Exercise brief
Start at the line in the entries below that contains "a block. -/", stop at the line that contains "(mergeKey key iv mac)[i.val + 24]'(by", and output exactly the lines in that span, both ends included.

--- Data excerpts Enclosed Below ---

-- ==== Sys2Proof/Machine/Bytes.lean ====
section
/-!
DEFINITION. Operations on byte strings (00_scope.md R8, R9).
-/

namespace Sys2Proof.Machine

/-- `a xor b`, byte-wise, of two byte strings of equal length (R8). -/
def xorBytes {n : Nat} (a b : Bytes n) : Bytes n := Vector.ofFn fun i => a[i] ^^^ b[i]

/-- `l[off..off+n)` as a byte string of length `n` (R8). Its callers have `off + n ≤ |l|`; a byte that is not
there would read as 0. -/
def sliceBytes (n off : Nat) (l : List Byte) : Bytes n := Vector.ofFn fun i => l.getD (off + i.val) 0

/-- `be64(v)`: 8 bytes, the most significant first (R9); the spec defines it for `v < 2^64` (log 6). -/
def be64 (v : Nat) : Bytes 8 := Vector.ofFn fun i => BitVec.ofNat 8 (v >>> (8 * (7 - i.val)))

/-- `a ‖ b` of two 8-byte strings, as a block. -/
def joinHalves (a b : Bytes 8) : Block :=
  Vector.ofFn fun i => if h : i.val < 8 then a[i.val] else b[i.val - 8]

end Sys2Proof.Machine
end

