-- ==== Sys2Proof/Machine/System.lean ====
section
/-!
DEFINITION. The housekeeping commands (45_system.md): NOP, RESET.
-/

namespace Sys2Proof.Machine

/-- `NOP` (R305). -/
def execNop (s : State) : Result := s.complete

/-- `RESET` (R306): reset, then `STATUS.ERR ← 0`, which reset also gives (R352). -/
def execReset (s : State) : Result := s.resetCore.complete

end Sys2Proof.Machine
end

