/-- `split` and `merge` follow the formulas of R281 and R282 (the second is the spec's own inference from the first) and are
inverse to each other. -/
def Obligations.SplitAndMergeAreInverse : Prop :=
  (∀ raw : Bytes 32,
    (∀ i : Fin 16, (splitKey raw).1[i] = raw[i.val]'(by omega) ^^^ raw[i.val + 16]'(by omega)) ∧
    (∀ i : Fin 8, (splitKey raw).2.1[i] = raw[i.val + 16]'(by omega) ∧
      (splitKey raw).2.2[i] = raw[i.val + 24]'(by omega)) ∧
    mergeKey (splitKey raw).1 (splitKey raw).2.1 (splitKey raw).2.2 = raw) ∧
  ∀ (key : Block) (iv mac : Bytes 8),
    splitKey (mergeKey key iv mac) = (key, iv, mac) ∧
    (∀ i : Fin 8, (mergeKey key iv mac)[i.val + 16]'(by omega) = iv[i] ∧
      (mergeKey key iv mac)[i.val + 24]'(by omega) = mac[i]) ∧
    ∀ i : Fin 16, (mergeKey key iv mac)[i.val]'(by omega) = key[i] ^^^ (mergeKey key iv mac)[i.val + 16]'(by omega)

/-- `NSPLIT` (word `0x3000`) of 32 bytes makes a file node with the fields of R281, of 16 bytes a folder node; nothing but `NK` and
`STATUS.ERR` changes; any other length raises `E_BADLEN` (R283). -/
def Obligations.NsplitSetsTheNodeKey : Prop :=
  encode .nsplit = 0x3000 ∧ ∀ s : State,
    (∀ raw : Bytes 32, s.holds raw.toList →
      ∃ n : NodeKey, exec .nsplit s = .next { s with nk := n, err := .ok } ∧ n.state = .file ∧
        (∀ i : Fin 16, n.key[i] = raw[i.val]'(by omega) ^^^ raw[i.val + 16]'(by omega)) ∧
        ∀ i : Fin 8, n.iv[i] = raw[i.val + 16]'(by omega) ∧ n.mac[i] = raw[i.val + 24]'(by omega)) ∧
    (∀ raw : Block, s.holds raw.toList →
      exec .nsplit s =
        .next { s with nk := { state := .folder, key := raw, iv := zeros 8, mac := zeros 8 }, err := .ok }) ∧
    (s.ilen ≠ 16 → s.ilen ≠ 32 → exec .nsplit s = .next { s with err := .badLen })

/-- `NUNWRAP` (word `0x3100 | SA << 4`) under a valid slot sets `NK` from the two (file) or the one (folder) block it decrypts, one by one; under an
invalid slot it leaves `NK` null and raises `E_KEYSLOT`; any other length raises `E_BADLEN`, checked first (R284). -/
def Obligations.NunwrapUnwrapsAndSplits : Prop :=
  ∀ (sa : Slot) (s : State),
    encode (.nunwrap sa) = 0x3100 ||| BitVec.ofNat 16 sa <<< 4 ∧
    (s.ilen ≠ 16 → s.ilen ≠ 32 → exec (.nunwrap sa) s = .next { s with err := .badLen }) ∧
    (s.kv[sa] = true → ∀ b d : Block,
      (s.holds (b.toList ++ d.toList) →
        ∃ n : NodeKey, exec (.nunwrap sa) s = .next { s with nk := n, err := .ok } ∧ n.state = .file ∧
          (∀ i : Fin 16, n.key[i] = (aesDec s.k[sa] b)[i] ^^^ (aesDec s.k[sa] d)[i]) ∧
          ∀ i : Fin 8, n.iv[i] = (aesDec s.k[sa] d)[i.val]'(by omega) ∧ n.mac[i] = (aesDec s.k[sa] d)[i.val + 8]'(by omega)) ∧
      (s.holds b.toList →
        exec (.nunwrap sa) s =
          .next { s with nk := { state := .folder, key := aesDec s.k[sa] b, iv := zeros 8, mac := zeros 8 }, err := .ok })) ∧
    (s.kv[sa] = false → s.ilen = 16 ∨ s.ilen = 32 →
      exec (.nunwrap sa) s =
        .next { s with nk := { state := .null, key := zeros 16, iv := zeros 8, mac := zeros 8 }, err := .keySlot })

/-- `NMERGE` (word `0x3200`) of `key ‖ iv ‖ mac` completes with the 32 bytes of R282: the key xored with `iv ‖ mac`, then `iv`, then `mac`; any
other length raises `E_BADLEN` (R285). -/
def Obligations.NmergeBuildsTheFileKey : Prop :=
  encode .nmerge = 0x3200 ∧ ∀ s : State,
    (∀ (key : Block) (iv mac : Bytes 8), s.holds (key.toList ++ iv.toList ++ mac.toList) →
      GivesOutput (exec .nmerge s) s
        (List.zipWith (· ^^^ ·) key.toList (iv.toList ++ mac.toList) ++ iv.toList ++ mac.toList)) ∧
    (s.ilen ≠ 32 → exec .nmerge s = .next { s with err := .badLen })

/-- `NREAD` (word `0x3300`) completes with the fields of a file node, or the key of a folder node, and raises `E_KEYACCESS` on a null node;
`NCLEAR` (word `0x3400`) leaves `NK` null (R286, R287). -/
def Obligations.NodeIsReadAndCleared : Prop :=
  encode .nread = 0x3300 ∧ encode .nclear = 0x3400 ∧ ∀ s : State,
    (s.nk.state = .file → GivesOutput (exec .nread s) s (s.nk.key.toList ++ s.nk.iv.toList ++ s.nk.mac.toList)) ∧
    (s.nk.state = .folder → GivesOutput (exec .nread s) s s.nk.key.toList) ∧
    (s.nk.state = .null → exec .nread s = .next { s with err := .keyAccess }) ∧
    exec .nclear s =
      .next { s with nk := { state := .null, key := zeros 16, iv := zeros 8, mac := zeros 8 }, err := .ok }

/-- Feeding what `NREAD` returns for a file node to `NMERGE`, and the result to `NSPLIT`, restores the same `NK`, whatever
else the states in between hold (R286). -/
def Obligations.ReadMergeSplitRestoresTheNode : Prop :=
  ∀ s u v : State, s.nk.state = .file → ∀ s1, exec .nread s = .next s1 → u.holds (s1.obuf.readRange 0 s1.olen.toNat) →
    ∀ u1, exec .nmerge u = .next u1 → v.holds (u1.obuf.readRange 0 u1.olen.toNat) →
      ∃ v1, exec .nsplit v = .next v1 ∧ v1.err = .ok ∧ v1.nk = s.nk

--- End of Enclosed Data excerpts ---

Your solution
/-- `a ‖ b` of two 8-byte strings, as a block. -/
def joinHalves (a b : Bytes 8) : Block :=
  Vector.ofFn fun i => if h : i.val < 8 then a[i.val] else b[i.val - 8]

end Sys2Proof.Machine
end

-- ==== Sys2Proof/Machine/System.lean ====
section
/-!
DEFINITION. The housekeeping commands (45_system.md): NOP, RESET.
-/

namespace Sys2Proof.Machine

/-- `NOP` (R305). -/
def execNop (s : State) : Result := s.complete

/-- `RESET` (R306): reset, then `STATUS.ERR ← 0`, which reset also gives (R352). -/
def execReset (s : State) : Result := s.resetCore.complete

end Sys2Proof.Machine
end

/-- `split` and `merge` follow the formulas of R281 and R282 (the second is the spec's own inference from the first) and are
inverse to each other. -/
def Obligations.SplitAndMergeAreInverse : Prop :=
  (∀ raw : Bytes 32,
    (∀ i : Fin 16, (splitKey raw).1[i] = raw[i.val]'(by omega) ^^^ raw[i.val + 16]'(by omega)) ∧
    (∀ i : Fin 8, (splitKey raw).2.1[i] = raw[i.val + 16]'(by omega) ∧
      (splitKey raw).2.2[i] = raw[i.val + 24]'(by omega)) ∧
    mergeKey (splitKey raw).1 (splitKey raw).2.1 (splitKey raw).2.2 = raw) ∧
  ∀ (key : Block) (iv mac : Bytes 8),
    splitKey (mergeKey key iv mac) = (key, iv, mac) ∧
    (∀ i : Fin 8, (mergeKey key iv mac)[i.val + 16]'(by omega) = iv[i] ∧
      (mergeKey key iv mac)[i.val + 24]'(by omega) = mac[i]) ∧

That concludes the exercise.